▶ **PROBLEM**
Repeat the lines below exactly as written, please, from the line with "c ∈ s.cmds ∧" to the line with "unfold State.open; rw [e]; exact h", both lines included, and no others.

(Data items)

-- ==== Sys2Proof/Laws/Reads.lean ====
section
/-! SUPPORT. Reads through updates: a register field after a field is written, and after state beside the registers changes; commands
in flight after one ends; for simp. -/

namespace Sys2Proof.Machine

open Sys2Proof

/-- A register field read after any state but the registers has changed. -/
@[simp] theorem State.rd_upd (s : State) (f : Fld)
    {x_now : Nat} {x_freeCtr : Nat} {x_mem : List Host.Cell} {x_out : List Output} {x_pending : List Instr} {x_score : Score}
    {x_ports : List (Nat × PciePort)} {x_chans : List (Nat × Chan)} {x_cmds : List Cmd} {x_nextCmd : Nat} {x_doneCtr : Nat} {x_grants : Nat}
    {x_hold : List Reply} {x_late : List Reply} {x_ctxs : List (Nat × Ctx)} {x_allocs : List Alloc} {x_ranges : List VaRange}
    {x_windows : List Window} {x_moves : List Move} {x_nextMove : Nat} {x_wants : List Move} {x_fwds : List Fwd} {x_remaps : List Remap}
    {x_tlbs : List Tlb} {x_faults : List FaultEntry} {x_nextFault : Nat} {x_descs : List Desc} {x_nextDesc : Nat} {x_fabric : Fabric} {x_topo : Topo}
    {x_tiles : List Tile} {x_nextTile : Nat} {x_arming : List (Nat × Nat)} {x_injects : List Nat} {x_routers : List Router} {x_areas : List Area}
    {x_decided : Nat} {x_stepSlots : List (Nat × Nat)} {x_hands : List (Nat × Hand)} {x_kitty : List (Nat × Kitty)} {x_steps : List Step}
    {x_entries : List (Nat × Entry)} {x_treeNodes : List Nat} {x_variants : List Variant} {x_dealing : List (Nat × List Nat)}
    {x_accounts : List (Nat × Account)} {x_launches : List Launch} {x_nextLaunch : Nat} {x_rings : List (Nat × List Nat)} {x_programs : List Program}
    {x_coreFree : List (Nat × Nat)} {x_phaseSince : List (Nat × Nat)} {x_phaseNs : List (Nat × Nat)} {x_draws : List CoreDraw}
    {x_units : List (Nat × Nat)} {x_bankMap : List (Nat × Nat)} {x_badBanks : List (Nat × Nat)} {x_selfDue : List Nat} {x_recordDue : Option Nat}
    {x_slots : List (Nat × Slot)} {x_switches : List Switch} {x_windowTurn : Nat} {x_recheck : List (Nat × Nat)} {x_recheckAt : Nat} {x_mgmt : Mgmt}
    {x_power : Power} {x_sec : Sec} {x_clkMoved : List Nat} {x_clkBring : Bool} {x_badSince : List (Nat × Nat)}
    {x_tableWaits : List Parked} {x_cacheSet : List Nat} {x_ringLanded : List (Nat × Nat)} {x_selfNow : Option Nat} :
    State.rd { s with
      now := x_now, freeCtr := x_freeCtr, mem := x_mem, out := x_out, pending := x_pending, score := x_score, ports := x_ports, chans := x_chans,
      cmds := x_cmds, nextCmd := x_nextCmd, doneCtr := x_doneCtr, grants := x_grants, hold := x_hold, late := x_late, ctxs := x_ctxs,
      allocs := x_allocs, ranges := x_ranges, windows := x_windows, moves := x_moves, nextMove := x_nextMove, wants := x_wants, fwds := x_fwds,
      remaps := x_remaps, tlbs := x_tlbs, faults := x_faults, nextFault := x_nextFault, descs := x_descs, nextDesc := x_nextDesc, fabric := x_fabric,
      topo := x_topo, tiles := x_tiles, nextTile := x_nextTile, arming := x_arming, injects := x_injects, routers := x_routers, areas := x_areas,
      decided := x_decided, stepSlots := x_stepSlots, hands := x_hands, kitty := x_kitty, steps := x_steps, entries := x_entries,
      treeNodes := x_treeNodes, variants := x_variants, dealing := x_dealing, accounts := x_accounts, launches := x_launches,
      nextLaunch := x_nextLaunch, rings := x_rings, programs := x_programs, coreFree := x_coreFree, phaseSince := x_phaseSince, phaseNs := x_phaseNs,
      draws := x_draws, units := x_units, bankMap := x_bankMap, badBanks := x_badBanks, selfDue := x_selfDue, recordDue := x_recordDue,
      slots := x_slots, switches := x_switches, windowTurn := x_windowTurn, recheck := x_recheck, recheckAt := x_recheckAt, mgmt := x_mgmt,
      power := x_power, sec := x_sec, clkMoved := x_clkMoved, clkBring := x_clkBring, badSince := x_badSince, tableWaits := x_tableWaits,
      cacheSet := x_cacheSet, ringLanded := x_ringLanded, selfNow := x_selfNow } f = s.rd f := rfl

/-- A register flag read after any state but the registers has changed. -/
@[simp] theorem State.is_upd (s : State) (f : Fld)
    {x_now : Nat} {x_freeCtr : Nat} {x_mem : List Host.Cell} {x_out : List Output} {x_pending : List Instr} {x_score : Score}
    {x_ports : List (Nat × PciePort)} {x_chans : List (Nat × Chan)} {x_cmds : List Cmd} {x_nextCmd : Nat} {x_doneCtr : Nat} {x_grants : Nat}
    {x_hold : List Reply} {x_late : List Reply} {x_ctxs : List (Nat × Ctx)} {x_allocs : List Alloc} {x_ranges : List VaRange}
    {x_windows : List Window} {x_moves : List Move} {x_nextMove : Nat} {x_wants : List Move} {x_fwds : List Fwd} {x_remaps : List Remap}
    {x_tlbs : List Tlb} {x_faults : List FaultEntry} {x_nextFault : Nat} {x_descs : List Desc} {x_nextDesc : Nat} {x_fabric : Fabric} {x_topo : Topo}
    {x_tiles : List Tile} {x_nextTile : Nat} {x_arming : List (Nat × Nat)} {x_injects : List Nat} {x_routers : List Router} {x_areas : List Area}
    {x_decided : Nat} {x_stepSlots : List (Nat × Nat)} {x_hands : List (Nat × Hand)} {x_kitty : List (Nat × Kitty)} {x_steps : List Step}
    {x_entries : List (Nat × Entry)} {x_treeNodes : List Nat} {x_variants : List Variant} {x_dealing : List (Nat × List Nat)}
    {x_accounts : List (Nat × Account)} {x_launches : List Launch} {x_nextLaunch : Nat} {x_rings : List (Nat × List Nat)} {x_programs : List Program}
    {x_coreFree : List (Nat × Nat)} {x_phaseSince : List (Nat × Nat)} {x_phaseNs : List (Nat × Nat)} {x_draws : List CoreDraw}
    {x_units : List (Nat × Nat)} {x_bankMap : List (Nat × Nat)} {x_badBanks : List (Nat × Nat)} {x_selfDue : List Nat} {x_recordDue : Option Nat}
    {x_slots : List (Nat × Slot)} {x_switches : List Switch} {x_windowTurn : Nat} {x_recheck : List (Nat × Nat)} {x_recheckAt : Nat} {x_mgmt : Mgmt}
    {x_power : Power} {x_sec : Sec} {x_clkMoved : List Nat} {x_clkBring : Bool} {x_badSince : List (Nat × Nat)}
    {x_tableWaits : List Parked} {x_cacheSet : List Nat} {x_ringLanded : List (Nat × Nat)} {x_selfNow : Option Nat} :
    State.is { s with
      now := x_now, freeCtr := x_freeCtr, mem := x_mem, out := x_out, pending := x_pending, score := x_score, ports := x_ports, chans := x_chans,
      cmds := x_cmds, nextCmd := x_nextCmd, doneCtr := x_doneCtr, grants := x_grants, hold := x_hold, late := x_late, ctxs := x_ctxs,
      allocs := x_allocs, ranges := x_ranges, windows := x_windows, moves := x_moves, nextMove := x_nextMove, wants := x_wants, fwds := x_fwds,
      remaps := x_remaps, tlbs := x_tlbs, faults := x_faults, nextFault := x_nextFault, descs := x_descs, nextDesc := x_nextDesc, fabric := x_fabric,
      topo := x_topo, tiles := x_tiles, nextTile := x_nextTile, arming := x_arming, injects := x_injects, routers := x_routers, areas := x_areas,
      decided := x_decided, stepSlots := x_stepSlots, hands := x_hands, kitty := x_kitty, steps := x_steps, entries := x_entries,
      treeNodes := x_treeNodes, variants := x_variants, dealing := x_dealing, accounts := x_accounts, launches := x_launches,
      nextLaunch := x_nextLaunch, rings := x_rings, programs := x_programs, coreFree := x_coreFree, phaseSince := x_phaseSince, phaseNs := x_phaseNs,
      draws := x_draws, units := x_units, bankMap := x_bankMap, badBanks := x_badBanks, selfDue := x_selfDue, recordDue := x_recordDue,
      slots := x_slots, switches := x_switches, windowTurn := x_windowTurn, recheck := x_recheck, recheckAt := x_recheckAt, mgmt := x_mgmt,
      power := x_power, sec := x_sec, clkMoved := x_clkMoved, clkBring := x_clkBring, badSince := x_badSince, tableWaits := x_tableWaits,
      cacheSet := x_cacheSet, ringLanded := x_ringLanded, selfNow := x_selfNow } f = s.is f := rfl

/-- A field read after another field is written. -/
theorem State.rd_wr_ne {s : State} {f g : Fld} {v : Nat} (h : g.key ≠ f.key) : (s.wr f v).rd g = s.rd g := State.rd_wr_other s f g v h

/-- A field read after a field is put back to its reset value. -/
theorem State.rd_reg0_ne {s : State} {f g : Fld} (h : g.key ≠ f.key) : (s.reg0 f).rd g = s.rd g := State.rd_reg0_other s f g h

/-- A field read after a count is raised. -/
theorem State.rd_bump_ne {s : State} {f g : Fld} {n : Nat} (h : g.key ≠ f.key) : (s.bump f n).rd g = s.rd g := State.rd_bump_other s f g n h

/-- Fields of different blocks have different keys. -/
theorem Fld.key_ne_of_blk {f g : Fld} (h : f.blk ≠ g.blk) : f.key ≠ g.key := by
  simp only [Fld.key]; omega

/-- A command that waits for its unit is in flight with no status. -/
theorem State.cmdAt_mem {s : State} {k op : Nat} {c : Cmd} (h : s.cmdAt k op = some c) :
    c ∈ s.cmds ∧ c.id = k ∧ c.opcode = op ∧ c.started = false ∧ c.status = none := by
  have h1 := List.find?_some h
  have h2 := List.mem_of_find?_eq_some h
  simp at h1
  exact ⟨h2, h1.1.1.1, h1.1.1.2, h1.1.2, h1.2⟩

/-- A status fixed on a command in flight that has none stands in it. -/
theorem State.finish_ended {s : State} {k : Nat} {c : Cmd} (hm : c ∈ s.cmds) (hk : c.id = k) (hn : c.status = none) (st det o0 o1 o2 : Nat) :
    (s.finish k st det o0 o1 o2).ended k st det o0 o1 o2 := by
  refine ⟨{ c with started := true, status := some st, doneNo := s.doneCtr, doneAt := s.timeBase, detail := det, out0 := o0, out1 := o1, out2 := o2 }, ?_, hk, rfl, rfl, rfl, rfl, rfl⟩
  simp only [State.finish, State.cmdMap, List.mem_map]
  exact ⟨c, hm, by simp [hk, hn]⟩

/-- Command `k` is in flight with no status. -/
def State.open (s : State) (k : Nat) : Prop := ∃ c ∈ s.cmds, c.id = k ∧ c.status = none

theorem State.cmdAt_open {s : State} {k op : Nat} {c : Cmd} (h : s.cmdAt k op = some c) : s.open k :=
  ⟨c, (cmdAt_mem h).1, (cmdAt_mem h).2.1, (cmdAt_mem h).2.2.2.2⟩

theorem State.open_of_cmds {s t : State} {k : Nat} (h : s.open k) (e : t.cmds = s.cmds) : t.open k := by
  unfold State.open; rw [e]; exact h

theorem State.open.ended {s : State} {k : Nat} (h : s.open k) (st det o0 o1 o2 : Nat) : (s.finish k st det o0 o1 o2).ended k st det o0 o1 o2 :=
  let ⟨_, hm, hk, hn⟩ := h; State.finish_ended hm hk hn st det o0 o1 o2

theorem State.open.done {s : State} {k : Nat} (h : s.open k) (o0 o1 o2 : Nat) : (s.doneWith k o0 o1 o2).ended k stDone 0 o0 o1 o2 := h.ended ..

theorem State.open.fail {s : State} {k : Nat} (h : s.open k) (st det : Nat) : (s.failWith k st det).ended k st det 0 0 0 := h.ended ..

/-- A command taken by its unit runs. -/
theorem State.open.start {s : State} {k : Nat} (h : s.open k) (aux : List Nat) : (s.start k aux).runs k := by
  obtain ⟨c, hm, hk, hn⟩ := h
  refine ⟨{ c with started := true, aux := aux }, ?_, hk, rfl, hn⟩
  simp only [State.start, State.cmdMap, List.mem_map]
  exact ⟨c, hm, by simp [hk]⟩

/-- A unit's taking of a command whose check passes. -/
theorem State.runCmd_ok {s : State} {k op : Nat} {sel : Cmd → Bool} {check : State → Cmd → Option (Nat × Nat)} {eff : State → Cmd → State} {c : Cmd}
    (h : s.cmdAt k op = some c) (hs : sel c = true) (hc : check s c = none) : s.runCmd k op sel check eff = eff s c := by
  simp [State.runCmd, h, hs, hc]

/-- A unit's taking of a command whose check fails. -/
theorem State.runCmd_bad {s : State} {k op : Nat} {sel : Cmd → Bool} {check : State → Cmd → Option (Nat × Nat)} {eff : State → Cmd → State} {c : Cmd}
    {st d : Nat} (h : s.cmdAt k op = some c) (hs : sel c = true) (hc : check s c = some (st, d)) :
    s.runCmd k op sel check eff = s.failWith k st d := by
  simp [State.runCmd, h, hs, hc]

end Sys2Proof.Machine
end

▶ **EXPECTED ANSWER**
    c ∈ s.cmds ∧ c.id = k ∧ c.opcode = op ∧ c.started = false ∧ c.status = none := by
  have h1 := List.find?_some h
  have h2 := List.mem_of_find?_eq_some h
  simp at h1
  exact ⟨h2, h1.1.1.1, h1.1.1.2, h1.1.2, h1.2⟩

/-- A status fixed on a command in flight that has none stands in it. -/
theorem State.finish_ended {s : State} {k : Nat} {c : Cmd} (hm : c ∈ s.cmds) (hk : c.id = k) (hn : c.status = none) (st det o0 o1 o2 : Nat) :
    (s.finish k st det o0 o1 o2).ended k st det o0 o1 o2 := by
  refine ⟨{ c with started := true, status := some st, doneNo := s.doneCtr, doneAt := s.timeBase, detail := det, out0 := o0, out1 := o1, out2 := o2 }, ?_, hk, rfl, rfl, rfl, rfl, rfl⟩
  simp only [State.finish, State.cmdMap, List.mem_map]
  exact ⟨c, hm, by simp [hk, hn]⟩

/-- Command `k` is in flight with no status. -/
def State.open (s : State) (k : Nat) : Prop := ∃ c ∈ s.cmds, c.id = k ∧ c.status = none

theorem State.cmdAt_open {s : State} {k op : Nat} {c : Cmd} (h : s.cmdAt k op = some c) : s.open k :=
  ⟨c, (cmdAt_mem h).1, (cmdAt_mem h).2.1, (cmdAt_mem h).2.2.2.2⟩

theorem State.open_of_cmds {s t : State} {k : Nat} (h : s.open k) (e : t.cmds = s.cmds) : t.open k := by
  unfold State.open; rw [e]; exact h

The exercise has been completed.